Assignment
Lines from the start of the data through the line containing "-- ==== Sys2Proof/Laws/FrameExec1.lean" must be given again exactly. Leave the others out.

╔══

-- ==== Sys2Proof/Laws/Frame10.lean ====
section
/-!
SUPPORT. Which registers the operations of Links, Babbitt, External, Bus, MailCmd change: every register of another field keeps its value.
-/
set_option linter.all false
namespace Sys2Proof.Machine
open Sys2Proof.Safety
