-- ==== Sys2Proof/Laws/FrameExec1.lean ====
section
/-!
SUPPORT. Which registers each command changes: it answers a next state in which every register of another field keeps its value.
-/
set_option linter.all false
namespace Sys2Proof.Machine
open Sys2Proof.Safety
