-- ==== Sys2Proof/Laws/FrameExec2.lean ====
section
/-!
SUPPORT. Which registers each command changes: it answers a next state in which every register of another field keeps its value.
-/
set_option linter.all false
namespace Sys2Proof.Machine
open Sys2Proof.Safety
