-- ==== Sys2Proof/Laws/FrameExec3.lean ====
section
/-!
SUPPORT. Which registers each command changes: it answers a next state in which every register of another field keeps its value.
-/
set_option linter.all false
namespace Sys2Proof.Machine
open Sys2Proof.Safety
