-- ==== Sys2Proof/Laws/Keep2.lean ====
section
/-!
SUPPORT. What the operations of Memory, BabRing, BabFrame, Context, Program, Tensor, EngMatrix, Quantiser, Threads keep: DEVICE TIME, the queue of
commands, and memory, or its canonical form where they write it.
-/
set_option linter.all false
namespace Sys2Proof.Machine
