-- ==== Sys2Proof/Laws/Keep4.lean ====
section
/-!
SUPPORT. What the operations of Axis, FrameEnd keep: DEVICE TIME, the queue of
commands, and memory, or its canonical form where they write it.
-/
set_option linter.all false
namespace Sys2Proof.Machine
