-- ==== Sys2Proof/Laws/KeepExec1.lean ====
section
/-!
SUPPORT. Every command answers a next state and keeps the queue; those that `changesTime` does not name keep DEVICE TIME; memory is kept, or its
canonical form where the command writes it.
-/
set_option linter.all false
namespace Sys2Proof.Machine
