/-- A field of the segment beside its voltage and its gate. -/
theorem BusSame.wr (hb : b < 8) (f : RF) (v : Nat) (hv : f.beside BUS.VNOW.V = true := by decide)
    (hg : f.beside BUS.STATUS.CHOP_ON = true := by decide) (hlow : f.base + 9 * f.s1 + 4 < axisBase := by decide) : BusSame b s (t.wr f v b) where
  reg x hx := (t.wr_below_axes f v b (by omega) hlow hx).trans (h.reg x hx)
  vnow := (State.rd_wr_of_beside _ _ _ hv).trans h.vnow
  gate := (State.rd_wr_of_beside _ _ _ hg).trans h.gate
  code := by
    rw [State.sg, show (t.wr f v b).segs = t.segs by simp]
    exact h.code
theorem BusSame.raise (hb : b < 8) (f : RF) (hv : f.beside BUS.VNOW.V = true := by decide)
    (hg : f.beside BUS.STATUS.CHOP_ON = true := by decide) (hlow : f.base + 9 * f.s1 + 4 < axisBase := by decide) : BusSame b s (t.raise f b) :=
  have hw := h.wr hb f 1 hv hg hlow
  ⟨hw.reg, hw.vnow, hw.gate, hw.code⟩

/-- A register of the safety manager. -/
theorem BusSame.wr_saf (hb : b < 8) (f : RF) (v : Nat) (h1 : f.s1 = 0 := by rfl)
    (hf : 0x2000090900 < f.base ∧ f.base + 4 < axisBase := by decide) : BusSame b s (t.wr f v) := by
  have hoff : ∀ x, x < 0x2000090900 ∨ axisBase ≤ x → f.off 0 0 x := fun x hx => by
    simp only [RF.off, RF.addr, h1]
    omega
  have hrd : ∀ g : RF, g.s1 = 0x100 → g.hi ≠ 63 → g.base < 0x2000090100 → (t.wr f v).rd g b = t.rd g b := fun g hg1 hg63 hg =>
    State.rd_congr g b 0 (State.reg_wr_off _ _ _ _ _ _ (hoff _ (.inl (by simp only [RF.addr, hg1]; omega)))) fun e => absurd e hg63
  refine ⟨fun x hx => (State.reg_wr_off _ _ _ _ _ _ (hoff x (.inr hx))).trans (h.reg x hx), (hrd _ rfl (by decide) (by decide)).trans h.vnow,
    (hrd _ rfl (by decide) (by decide)).trans h.gate, ?_⟩
  rw [State.sg, show (t.wr f v).segs = t.segs by simp]
  exact h.code

theorem BusSame.emitAt (hb : b < 8) (at_ code source : Nat) (payload : List Nat) (merge : Bool) :
    BusSame b s (t.emitAt at_ code source payload merge) := by
  have hq : ∀ g : RF, g.s1 = 0x100 → g.hi ≠ 63 → g.base < 0x2000090100 → g.quiet b 0 := fun g h1 h63 hg =>
    ⟨by simp only [notEvent, RF.addr, h1, REC.EVT_TOTAL, REC.QUEUE.VALUE]; omega, fun e => absurd e h63⟩
  refine ⟨fun x hx => (State.emitAt_reg _ _ _ _ _ _ (notEvent_axes hx)).trans (h.reg x hx),
    (State.emitAt_rd _ _ _ _ _ _ _ _ _ (hq _ rfl (by decide) (by decide))).trans h.vnow,
    (State.emitAt_rd _ _ _ _ _ _ _ _ _ (hq _ rfl (by decide) (by decide))).trans h.gate, ?_⟩
  rw [State.sg, show (t.emitAt at_ code source payload merge).segs = t.segs by simp]
  exact h.code
theorem BusSame.emit (hb : b < 8) (code source : Nat) (payload : List Nat) : BusSame b s (t.emit code source payload) := h.emitAt hb _ _ _ _ _

/-- A change of the segment beside its registers that keeps its code. -/
theorem BusSame.updSg (f : SegH → SegH) (hf : ∀ x, (f x).code = x.code := by exact fun _ => rfl) : BusSame b s (t.updSg b f) where
  reg := h.reg
  vnow := h.vnow
  gate := h.gate
  code := by rw [State.sg, State.updSg, Tab.get_put_self, hf, h.code]

theorem BusSame.segCount : BusSame b s (t.segCount b) := by
  unfold State.segCount
  exact h.updSg _

end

╚══

Output for this exercise
-- ==== Sys2Proof/Laws/Frame10.lean ====
section
/-!
SUPPORT. Which registers the operations of Links, Babbitt, External, Bus, MailCmd change: every register of another field keeps its value.
-/
set_option linter.all false
namespace Sys2Proof.Machine
open Sys2Proof.Safety
-- ==== Sys2Proof/Laws/FrameExec1.lean ====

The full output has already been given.